Even the most ardent critics of police militarization acknowledge that there is a genuine need for tactically trained officers to respond to certain situations — active shooter scenarios, for example. Problem is, the types of incidents SWAT teams are supposedly meant to address hardly ever occur in small towns in the state. According to Tom Nolan, a former SWAT officer and 27-year veteran of the Boston Police Department who now teaches criminology at Merrimack College in North Andover: “If you don’t have situations where the public would endorse use of the SWAT team, the tendency can be for SWAT teams to be deployed for reasons we could see as less than legitimate.”

Records from departments in rural Western Massachusetts show numerous examples of tactical officers deploying on questionable grounds to conduct ordinary police work.

In November 2012, shortly after Berkshire County SRT’s BearCat was first acquired, Pittsfield Police Chief Michael Wynn told a reporter for the Springfield Republican that the vehicle “can be used in a variety of police situations that carry a high degree of danger, such as armed standoffs, drug raids or even to rescue police and civilians pinned down by gunman.” In a region short on danger, however, sometimes you have to create your own. In one of the first deployments of the BearCat, Berkshire County SRT officers simulated a hostage scenario for the benefit of some North Adams elementary school students. In a particularly dramatic part of the performance, an officer emerged from the BearCat’s turret to point an AR-15 at a teacher who was playing the role of “perp.”

Berkshire County SRT Deployment Documents by Newspapers of New England on Scribd

In 2015, the Ludlow Special Response Team deployed in response to an individual expressing “suicidal ideation.” In the SWAT world, individuals who are threatening to harm only themselves are often placed in the same category as “barricaded suspect” situations and thus require a SWAT deployment. In this case, family members declined to let the police unit into the home, and the man eventually accepted an ambulance ride to a local hospital.

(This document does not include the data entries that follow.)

/-! ### The words that a read returns, as numbers (R56) -/

/-- The STATUS word as a number: the two codes do not overlap (R22, R123). -/
theorem Regs.statusWord_toNat (r : Regs accw dimw) :
    r.statusWord.toNat = r.err.code.toNat * 16 + r.state.code.toNat := by
  have he := r.err.code.isLt
  have hs := r.state.code.isLt
  unfold Regs.statusWord
  rw [BitVec.toNat_add, BitVec.toNat_mul, BitVec.toNat_setWidth_of_le (by decide),
    BitVec.toNat_setWidth_of_le (by decide), show (16 : HostWord).toNat = 16 from rfl]
  omega

/-- The low two bits of STATUS are STATE (R22). -/
theorem Regs.statusWord_mod_four (r : Regs accw dimw) : r.statusWord.toNat % 4 = r.state.code.toNat := by
  have hs := r.state.code.isLt
  rw [Regs.statusWord_toNat]
  omega

/-- Bits 7 to 4 of STATUS are ERR (R22). -/
theorem Regs.statusWord_div_sixteen (r : Regs accw dimw) : r.statusWord.toNat / 16 % 16 = r.err.code.toNat := by
  have he := r.err.code.isLt
  have hs := r.state.code.isLt
  rw [Regs.statusWord_toNat]
  omega

/-- STATE has the code 1 in BUSY only (R11). -/
theorem RunState.code_toNat_eq_one_iff (st : RunState) : st.code.toNat = 1 ↔ st = .busy := by
  cases st <;> decide

/-- The FORMAT word as a number: the two fields do not overlap (R132). -/
theorem Regs.formatWord_toNat (r : Regs accw dimw) : r.formatWord.toNat = r.depth.toNat * 256 + r.channels.toNat := by
  have hd := r.depth.isLt
  have hc := r.channels.isLt
  unfold Regs.formatWord
  rw [BitVec.toNat_add, BitVec.toNat_mul, BitVec.toNat_setWidth_of_le (by decide),
    BitVec.toNat_setWidth_of_le (by decide), show (256 : HostWord).toNat = 256 from rfl]
  omega

/-- The STATUS words of sound registers: ERR is 0 but in ERROR, where it is 2 or 3 (R12, R123). -/
theorem Regs.ErrOk.statusWord {r : Regs} (h : r.ErrOk) : r.statusWord = 0x00000000 ∨ r.statusWord = 0x00000001 ∨
    r.statusWord = 0x00000002 ∨ r.statusWord = 0x00000023 ∨ r.statusWord = 0x00000033 := by
  obtain ⟨herror, hnone⟩ := (Regs.errOk_iff r).1 h
  unfold Regs.statusWord
  cases hs : r.state with
  | error => rcases herror hs with he | he <;> rw [he] <;> decide
  | idle | busy | done => rw [hnone (by simp [hs])]; decide

/-! ### The reads -/

/-- Settles O15: the word is the two codes, whose numbers are those of R11 and R12. -/
theorem statusReadReturnsErrAndState : Obligations.StatusReadReturnsErrAndState := by
  refine ⟨by decide, fun s => ⟨s.regs.statusWord, ?_, rfl, fun hinv => hinv.err.statusWord⟩⟩
  rw [Regs.statusWord_toNat]
  cases s.regs.err <;> cases s.regs.state <;> rfl

/-- Settles O16. -/
theorem formatReadPlacesDepthAndChannels : Obligations.FormatReadPlacesDepthAndChannels := by
  refine ⟨by decide, fun s => ⟨s.regs.formatWord, s.regs.formatWord_toNat, rfl, fun hreset => ?_⟩⟩
  rw [hreset]
  decide

/-- Settles O18: a read word selects a register or a reserved offset, and each is read from host-visible registers. -/
theorem readsShowOnlyHostVisibleRegisters : Obligations.ReadsShowOnlyHostVisibleRegisters := by
  intro t hwe s u hstate herr hwidth hheight hchannels hdepth how hoh
  rw [decodeTxn_of_read hwe]
  rcases offset_cases (TxnWord.off t) with ⟨reg, hoff⟩ | hoff
  · rw [hoff]
    cases reg with
    | ctrl => exact ⟨0, rfl, rfl⟩
    | status => exact ⟨s.regs.statusWord, rfl, by rw [Regs.statusWord, hstate, herr]; rfl⟩
    | width => exact ⟨dimWord s.regs.width, rfl, by rw [hwidth]; rfl⟩
    | height => exact ⟨dimWord s.regs.height, rfl, by rw [hheight]; rfl⟩
    | format => exact ⟨s.regs.formatWord, rfl, by rw [Regs.formatWord, hchannels, hdepth]; rfl⟩
    | outWidth => exact ⟨dimWord s.regs.outWidth, rfl, by rw [how]; rfl⟩
    | outHeight => exact ⟨dimWord s.regs.outHeight, rfl, by rw [hoh]; rfl⟩
  · rw [decodeRead_reserved hoff]
    exact ⟨0, rfl, rfl⟩

/-- The reserved offsets are those whose number is none of the register map (R54). -/
theorem isReservedOffset_iff (off : Offset) :
    isReservedOffset off = true ↔ off.toNat ∉ [0x00, 0x04, 0x08, 0x0C, 0x10, 0x14, 0x18] := by
  simp [isReservedOffset, ← BitVec.toNat_inj, and_assoc]

/-- Settles O17: every register of the map has an offset that is a multiple of 4. -/
theorem reservedOffsetsReadZeroAndIgnoreWrites : Obligations.ReservedOffsetsReadZeroAndIgnoreWrites := by
  refine ⟨isReservedOffset_iff, fun off hoff => (isReservedOffset_iff off).2 fun hmem => ?_, fun off v hres => ⟨?_, ?_⟩,
    fun _ _ => rfl, fun _ _ _ => rfl⟩
  · simp only [List.mem_cons, List.not_mem_nil, or_false] at hmem
    omega
  · rw [decodeTxn_readWord, decodeRead_reserved hres]
  · rw [decodeTxn_writeWord, decodeWrite_reserved hres]

end Sys2Proof.Machine
end

section
/-! PROOFS. The statements of 43_host_operations.md about the register writes and START (R125 to R127, R129, R131, R133,
R136, R137), and the reads of the dimensions, whose values they decide (R122, R128, R130, R134, R135). -/

namespace Sys2Proof.Machine

open Sys2Proof

variable {accw dimw aw : Nat}

/-! ### Words of writes (R53) -/

/-- A write's word, as the `WE` and `OFF` fields put together with the data, decodes to the write of the data. -/
theorem decodeTxn_head_or {head : TxnWord} {off : Offset}
    (h : head = 0x10000000000#41 ||| (off.setWidth 41 <<< 32)) (v : HostWord) :
    decodeTxn (head ||| v.setWidth 41) = decodeWrite off v :=
  h ▸ decodeTxn_assemble_wrAt off v

/-! ### Configuration writes (R125, R129, R131, R133) -/

section Config

variable {s : State}

/-- While BUSY the three configuration writes change nothing (R125). -/
theorem exec_config_busy (v : HostWord) (hb : s.regs.state = .busy) :
    exec (.wrWidth v) s = .next s ∧ exec (.wrHeight v) s = .next s ∧ exec (.wrFormat v) s = .next s := by
  refine ⟨?_, ?_, ?_⟩
  · rw [exec, execWrWidth, State.configWrite_busy _ hb]
  · rw [exec, execWrHeight, State.configWrite_busy _ hb]
  · rw [exec, execWrFormat, State.configWrite_busy _ hb]

/-- The write of WIDTH outside a run (R129). -/
theorem exec_wrWidth (v : HostWord) (hb : s.regs.state ≠ .busy) :
    exec (.wrWidth v) s = .next (s.setRegs { s.regs with width := dimField v }) := by
  rw [exec, execWrWidth, State.configWrite_idle _ hb]

/-- The write of HEIGHT outside a run (R131). -/
theorem exec_wrHeight (v : HostWord) (hb : s.regs.state ≠ .busy) :
    exec (.wrHeight v) s = .next (s.setRegs { s.regs with height := dimField v }) := by
  rw [exec, execWrHeight, State.configWrite_idle _ hb]

/-- The write of FORMAT outside a run (R133). -/
theorem exec_wrFormat (v : HostWord) (hb : s.regs.state ≠ .busy) :
    exec (.wrFormat v) s =
      .next (s.setRegs { s.regs with channels := channelsField v, depth := depthField v }) := by
  rw [exec, execWrFormat, State.configWrite_idle _ hb]

end Config

/-- Settles O19. -/
theorem dimensionWritesStoreSixteenBits : Obligations.DimensionWritesStoreSixteenBits := by
  refine ⟨fun v => ⟨decodeTxn_head_or (off := 0x08) (by decide) v, decodeTxn_head_or (off := 0x0C) (by decide) v⟩,
    fun v s hb => ⟨⟨dimField v, dimField_toNat v 16, exec_wrWidth v hb⟩,
      ⟨dimField v, dimField_toNat v 16, exec_wrHeight v hb⟩⟩, fun v s hb => ?_⟩
  obtain ⟨hwidth, hheight, _⟩ := exec_config_busy v hb
  exact ⟨hwidth, hheight⟩

/-- EMIT leaves the configuration (R104). -/
theorem State.emitStep_config (s : State accw dimw aw) :
    s.emitStep.regs.width = s.regs.width ∧ s.emitStep.regs.height = s.regs.height ∧
      s.emitStep.regs.channels = s.regs.channels ∧ s.emitStep.regs.depth = s.regs.depth := by
  rw [State.emitStep_regs, Regs.advance_eq]
  exact ⟨rfl, rfl, rfl, rfl⟩

/-- Settles O21, by what a step can do: a host transaction leaves the registers of a run, and the core's two steps and
the pixel accesses write no configuration register in any state. -/
theorem configurationIsConstantDuringARun : Obligations.ConfigurationIsConstantDuringARun := by
  refine ⟨fun v s hb => exec_config_busy v hb, fun s t hb hreset h => ?_⟩
  rcases step_cases h with ⟨s', hs', hcore⟩ | ⟨w, l, _, hx⟩ | ⟨a, p, l, _, rfl⟩ | ⟨a, l, _, rfl⟩ |
    ⟨a, v, l, _, rfl⟩ | ⟨a, l, _, rfl⟩ | ⟨l, hi, _⟩
  case inl =>
    have hregs : s'.regs = s.regs := by
      rcases hs' with ⟨rfl, _⟩ | ⟨l, _, rfl⟩ <;> rfl
    rw [← hregs]
    rcases hcore with ⟨_, rfl⟩ | ⟨_, _, rfl⟩ | ⟨_, _, rfl⟩
    · exact ⟨rfl, rfl, rfl, rfl⟩
    · exact ⟨rfl, rfl, rfl, rfl⟩
    · exact s'.emitStep_config
  case inr.inl =>
    obtain ⟨rs, hbusy, _⟩ := exec_txn_busy w (s := s.setInputs l) hb
    rw [Host.Outcome.next.inj (hx.symm.trans hbusy)]
    exact ⟨rfl, rfl, rfl, rfl⟩
  case inr.inr.inr.inr.inr.inr => exact absurd hi (hreset l)
  all_goals exact ⟨rfl, rfl, rfl, rfl⟩

/-! ### START (R127, R137) -/

/-- START while BUSY does nothing (R137). -/
theorem State.start_busy {s : State accw dimw aw} (hb : s.regs.state = .busy) : s.start = s := if_pos hb

/-- START outside a run with a format that it refuses: the channel count is checked first (R142, R143, R146). -/
theorem State.start_refused {s : State accw dimw aw} (hb : s.regs.state ≠ .busy)
    (hf : ¬ (s.regs.channels = 3 ∧ s.regs.depth = 16)) :
    s.start = s.raise (if s.regs.channels = 3 then .unsupportedBitDepth else .channelCountMismatch) := by
  rcases s.start_cases with ⟨hb', _⟩ | ⟨_, hc, h⟩ | ⟨_, hc, _, h⟩ | ⟨_, hc, hd, _⟩
  · exact absurd hb' hb
  · rw [h, if_neg hc]
  · rw [h, if_pos hc]
  · exact absurd ⟨hc, hd⟩ hf

/-- Settles O23. -/
theorem startWhileBusyIsIgnored : Obligations.StartWhileBusyIsIgnored :=
  fun _ _ _ hb => congrArg Host.Outcome.next (State.start_busy hb)

/-- Settles O25: each clause is one of the branches of START, with every register written out. -/
theorem startRunsChecksThenBegins : Obligations.StartRunsChecksThenBegins := by
  refine ⟨by decide, fun v s _ hb => ⟨fun hc => ?channels, fun hc hd => ?depth, fun hc hd => ?begin⟩⟩
  case channels =>
    rw [exec, execWrCtrlStart, State.start_refused hb fun h => hc h.1, if_neg hc]
    rfl
  case depth =>
    rw [exec, execWrCtrlStart, State.start_refused hb fun h => hd h.2, if_pos hc]
    rfl
  case begin =>
    refine ⟨_, _, half_toNat s.regs.width, half_toNat s.regs.height, ?_⟩
    rw [exec, execWrCtrlStart, State.start_accepted hb hc hd]
    rfl

/-- Settles O20: START refuses the two fields that the write stores, unless they are 3 and 16. -/
theorem formatWriteStoresItsTwoFields : Obligations.FormatWriteStoresItsTwoFields := by
  refine ⟨decodeTxn_head_or (off := 0x10) (by decide),
    fun v s hb => ⟨_, _, channelsField_toNat v, depthField_toNat v, exec_wrFormat v hb⟩,
    fun v s hb => ?busy, fun v s hb hv => ?refused⟩
  case busy =>
    obtain ⟨_, _, hformat⟩ := exec_config_busy v hb
    exact hformat
  have hf : ¬ (channelsField v = 3 ∧ depthField v = 16) := by
    rintro ⟨hc, hd⟩
    have hc' := channelsField_toNat v
    have hd' := depthField_toNat v
    rw [hc] at hc'
    rw [hd] at hd'
    exact hv.elim (absurd hc'.symm) (absurd hd'.symm)
  refine ⟨_, _, exec_wrFormat v hb, rfl, rfl, rfl, ?_⟩
  rw [State.start_refused]
  · rfl
  · exact hb
  · exact hf

/-- Settles O22: the words are writes of CTRL and of read-only registers, whose operations leave the state. -/
theorem ctrlNopAndReadOnlyWritesDoNothing : Obligations.CtrlNopAndReadOnlyWritesDoNothing := by
  refine ⟨by decide, fun v => ⟨decodeTxn_head_or (off := 0x04) (by decide) v,
    decodeTxn_head_or (off := 0x14) (by decide) v, decodeTxn_head_or (off := 0x18) (by decide) v⟩,
    fun v s => ⟨fun hv => ⟨?_, rfl⟩, rfl, rfl, rfl⟩⟩
  exact (decodeTxn_head_or (off := 0x00) (by decide) v).trans (decodeWrite_ctrl_nop hv)

/-! ### The reads of the dimensions (R122, R128, R130, R134, R135) -/

/-- Every operation other than a START outside a run leaves the output dimensions (R17, R18). -/
theorem exec_outDims {i : Instr} {s t : State} (h : exec i s = .next t)
    (hi : (∀ v, i ≠ .wrCtrlStart v) ∨ s.regs.state = .busy) :
    t.regs.outWidth = s.regs.outWidth ∧ t.regs.outHeight = s.regs.outHeight := by
  rcases exec_cases h with ⟨v, rfl⟩ | ⟨wd, ht, ch, dp, rfl⟩ | ⟨v, hv, rfl⟩ | rfl | ⟨dx, dy, _, rfl⟩ | ⟨_, rfl⟩
  · exact ⟨rfl, rfl⟩
  · rcases s.configWrite_cases { s.regs with width := wd, height := ht, channels := ch, depth := dp } with
      ⟨_, he⟩ | ⟨_, he⟩ <;> rw [he] <;> exact ⟨rfl, rfl⟩
  · rw [State.start_busy (hi.resolve_left fun hne => hne v hv)]
    exact ⟨rfl, rfl⟩
  · exact ⟨rfl, rfl⟩
  · exact ⟨rfl, rfl⟩
  · exact s.emitStep_outDims
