-- ==== Sys2Proof/Machine/Regs.lean ====
section
/-!
DEFINITION. The register fields of the BAR0 map (R21) and of the niche page (R218),
transcribed from the register tables of the spec: one constant per field, named
<register>_<field>, and one table entry per register. Niche pages stand at
0x200_0000 + 0x1_0000 * niche, outside BAR0.
-/
namespace Sys2Proof.Machine.Reg
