-- ==== Sys2Proof/Machine/Wire.lean ====
section
/-!
DEFINITION. What every block does for a niche: the function it is bound to (R215, R216), its
quotas (R214), its stacked range (R213), writes to its host memory with dirty-page logging
(R231), and the outstanding reads of an attachment point (R166 to R172).
-/
namespace Sys2Proof.Machine

/-! ### Functions and niches -/

/-- R207: the key of a function: attachment point and Routing ID. -/
def fnKey (ap rid : Nat) : Nat := ap % 4 * 65536 + rid % 65536

/-- The key of the function that a niche is bound to. -/
def State.nicheFn (s : State) (n : Nat) : Nat := fnKey (s.getI Reg.NCH_INFO_AP n) (s.getI Reg.NCH_INFO_RID n)

/-- R216: PASID valid in bit 20, the PASID below it. -/
def State.nichePasid (s : State) (n : Nat) : Nat :=
  s.getI Reg.NCH_INFO_PASID_VALID n * 2 ^ 20 + s.getI Reg.NCH_INFO_PASID n

/-- R177, R185, R216, R790: whether requests can be issued for a niche: bound, its function in D0 with
Bus Master Enable, its TDI not in ERROR, and the device not in SAFE. -/
def State.canIssue (s : State) (n : Nat) : Bool :=
  let k := s.nicheFn n
  s.dev != 7 && s.flagI Reg.NCH_INFO_BOUND n && s.flagI Reg.HIF_FN_INFO_EXISTS k && s.getI Reg.HIF_FN_INFO_DSTATE k == 0
    && s.flagI Reg.HIF_FN_INFO_BME k && s.getI Reg.HIF_FN_INFO_TDI_STATE k != 4

/-- R185: the niche's function is a CONFIG_LOCKED or RUN TDI. -/
def State.tdiLocked (s : State) (n : Nat) : Bool :=
  s.flagI Reg.NCH_INFO_BOUND n &&
    (s.getI Reg.HIF_FN_INFO_TDI_STATE (s.nicheFn n) == 2 || s.getI Reg.HIF_FN_INFO_TDI_STATE (s.nicheFn n) == 3)

/-- R227: the state of a niche. -/
def State.nicheState (s : State) (n : Nat) : Nat := s.getI Reg.NCH_INFO_STATE n

/-- R227: both registers that report a niche's state take it. -/
def setNicheState (n st : Nat) (s : State) : State :=
  (s.setI Reg.NCH_INFO_STATE n st).setI Reg.NCH_PG_STATUS_STATE n st

/-- R227: ring intake is open for a niche, and its function fetches (R177). -/
def State.nicheTakes (s : State) (n : Nat) : Bool :=
  match Map.find? s.nch.niches n with
  | some x => x.intake && s.flagI Reg.NCH_INFO_BOUND n &&
      match Map.find? s.hif.fns (s.nicheFn n) with
      | some f => f.fetch
      | none => false
  | none => false

/-! ### Quotas (R214) -/

/-- The quota instance of a niche and a resource of R212. -/
def quotaKey (n res : Nat) : Nat := n * 16 + res

/-- R211, R214: what a niche may still take of a resource, niche 0 by the quota that NICHE_POOLS gives it. -/
def State.quotaLeft (s : State) (n res : Nat) : Nat :=
  s.getI Reg.NCH_QUOTA_LIMIT (quotaKey n res) - s.getI Reg.NCH_QUOTA_USED (quotaKey n res)

/-- Units of a resource taken by a niche. -/
def quotaTake (n res k : Nat) (s : State) : State :=
  s.setI Reg.NCH_QUOTA_USED (quotaKey n res) (s.getI Reg.NCH_QUOTA_USED (quotaKey n res) + k)

/-- Units of a resource returned by a niche. -/
def quotaGive (n res k : Nat) (s : State) : State :=
  s.setI Reg.NCH_QUOTA_USED (quotaKey n res) (s.getI Reg.NCH_QUOTA_USED (quotaKey n res) - k)

/-- R213, R829: the range of a niche's STACKED_MIB quota. -/
def State.stackedQuota (s : State) (n : Nat) : Nat × Nat :=
  (s.getI Reg.NCH_STACKED_BASE_MIB n * 2 ^ 20, s.getI Reg.NCH_STACKED_LEN_MIB n * 2 ^ 20)

/-- R302: the stacked range that the DMA sides of a niche lie in: the whole of it for niche 0. -/
def State.stackedRange (s : State) (n : Nat) : Nat × Nat := if n = 0 then (0, 96 * 2 ^ 30) else s.stackedQuota n

/-! ### Host memory -/

/-- R230: the bytes of a granule. -/
def granule (g : Nat) : Nat := [4096, 65536, 2097152].getD g 4096

/-- A number put into a rising list without repeats. -/
def insertNat (k : Nat) (l : List Nat) : List Nat :=
  match l with
  | [] => [k]
  | h :: t => if k < h then k :: h :: t else if k = h then h :: t else h :: insertNat k t

/-- R231: a write of len bytes marked in the active bitmap, or counted as out of range. -/
def DirtyLog.mark (d : DirtyLog) (addr len : Nat) : DirtyLog :=
  let g := granule d.gran
  let first := addr / g
  let last := (addr + max 1 len - 1) / g
  let idx := (List.range (last + 1 - first)).map fun k => first + k
  let inside := idx.filter fun k => decide (d.base ≤ k * g) && decide (k * g < d.base + d.len)
  let out := decide (addr < d.base) || decide (d.base + d.len < addr + len)
  { d with pages := inside.foldl (fun l k => insertNat (k - d.base / g) l) d.pages
           writes := d.writes + 1
           outOfRange := d.outOfRange + if out then 1 else 0 }

/-- R231: the dirty log of a niche marks a write the device issues for it. -/
def dirtyMark (n addr len : Nat) (s : State) : State :=
  match Map.find? s.nch.niches n with
  | some x =>
    match x.log with
    | some d => s.updNch (fun u => { u with niches := Map.put s.nch.niches n { x with log := some (d.mark addr len) } })
    | none => s
  | none => s

/-- R173, R216, R231: a posted write to a niche's host memory, logged before it is issued. -/
def hostPut (n addr : Nat) (data : List Byte) (s : State) : State :=
  if s.canIssue n ∧ data ≠ [] then
    (dirtyMark n addr data.length s).emit
      (.hostWrite (s.getI Reg.NCH_INFO_AP n) (s.getI Reg.NCH_INFO_RID n) (s.nichePasid n) addr data)
  else s

/-! ### Outstanding reads (R166, R169) -/

/-- R200: HIF_TAG_STATUS follows the tags of an attachment point. -/
def tagCounts (ap : Nat) (s : State) : State :=
  s.setsI ap [(Reg.HIF_TAG_STATUS_IN_USE, (s.hif.tags.filter fun t => t.ap == ap).length),
    (Reg.HIF_TAG_STATUS_QUARANTINED, (s.hif.quar.filter fun t => t.ap == ap).length)]

/-- The lowest number from k on that a list does not hold, within fuel. -/
def lowestFree (fuel k : Nat) (used : List Nat) : Option Nat :=
  match fuel with
  | 0 => none
  | fuel + 1 => if used.contains k then lowestFree fuel (k + 1) used else some k

/-- R166: a host read issued for a niche takes a tag; with no tag free the requester waits. -/
def issueRead (n : Nat) (p : Purpose) (s : State) : State × Bool :=
  let ap := s.getI Reg.NCH_INFO_AP n
  let rid := s.getI Reg.NCH_INFO_RID n
  let used := (s.hif.tags.filter fun t => t.ap == ap).map (·.tag) ++ (s.hif.quar.filter fun t => t.ap == ap).map (·.tag)
  match lowestFree 16384 0 used with
  | some t =>
    let s := s.updHif (fun u => { u with tags := s.hif.tags ++ [(⟨ap, t, rid, s.stk.boundary, p⟩ : HostTag)] })
    (tagCounts ap (s.emit (.hostRead ap rid (s.nichePasid n) t)), true)
  | none => (s, false)

/-- R170, R172: a tag returns to its pool. -/
def freeTag (ap tag : Nat) (s : State) : State :=
  tagCounts ap (s.updHif (fun u => { u with tags := s.hif.tags.filter fun t => !(t.ap == ap && t.tag == tag) }))

/-- R169: tags are quarantined from a boundary on. -/
def quarantine (p : HostTag → Bool) (fromB : Nat) (s : State) : State :=
  let hit := s.hif.tags.filter p
  let till := fromB + s.eff Reg.HIF_TAG_QUAR_STROKES
  let s := (s.updHif (fun _ => { s.hif with
    tags := s.hif.tags.filter fun t => !p t
    quar := s.hif.quar ++ hit.map fun t => (⟨t.ap, t.tag, till⟩ : QuarTag) }))
  (List.range 4).foldl (fun s ap => tagCounts ap s) s

/-- R216: an MSI-X message of the function a niche is bound to. -/
def nicheMsix (n vector : Nat) (s : State) : State :=
  if s.canIssue n then s.emit (.msix (s.getI Reg.NCH_INFO_AP n) (s.getI Reg.NCH_INFO_RID n) vector) else s

/-- The mutable part of a niche changed. -/
def updNiche (n : Nat) (f : NicheX → NicheX) (s : State) : State :=
  (s.updNch (fun u => { u with niches := Map.upd s.nch.niches n f }))

/-- A function's own part changed. -/
def updFn (k : Nat) (f : Fn → Fn) (s : State) : State :=
  (s.updHif (fun u => { u with fns := Map.upd s.hif.fns k f }))

end Sys2Proof.Machine
end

Twice yearly, in yet more action for the $295,000 armored vehicle, Berkshire Regional SRT deploys to October Mountain State Forest in Lee to police a picnic of the local chapter of the Hell’s Angels. There, SRT officers are joined by a police mobile command vehicle, which conducts video surveillance of the area. Although SRT has routinely been assigned to this event since 2012, the only law enforcement action ever taken has been to issue tickets for moving violations.

In an email, Pittsfield Police Chief and Berkshire County SRT commander Michael Wynn wrote that while mission creep was a “valid concern,” operations like the State Forest picnic fit within the unit’s broader mission to serve “as an on-call resource for Departments to access additional personnel quickly.”

AN INVESTIGATION LIKE NO OTHER

The classic example of SWAT’s mission creep are “dynamic entries” to serve warrants for nonviolent drug crimes. As legal observers have long pointed out, this sort of SWAT deployment is problematic for a number of reasons. Raids to execute a search warrant for sale or possession of drugs are conducted on the basis of suspicion a crime has been committed. As the American Civil Liberties Union commented in its 2014 report on SWAT tactics, with such raids there is “no criminal case, no formal suspects, and often little if any proof that a crime has been committed; it is simply an investigation.”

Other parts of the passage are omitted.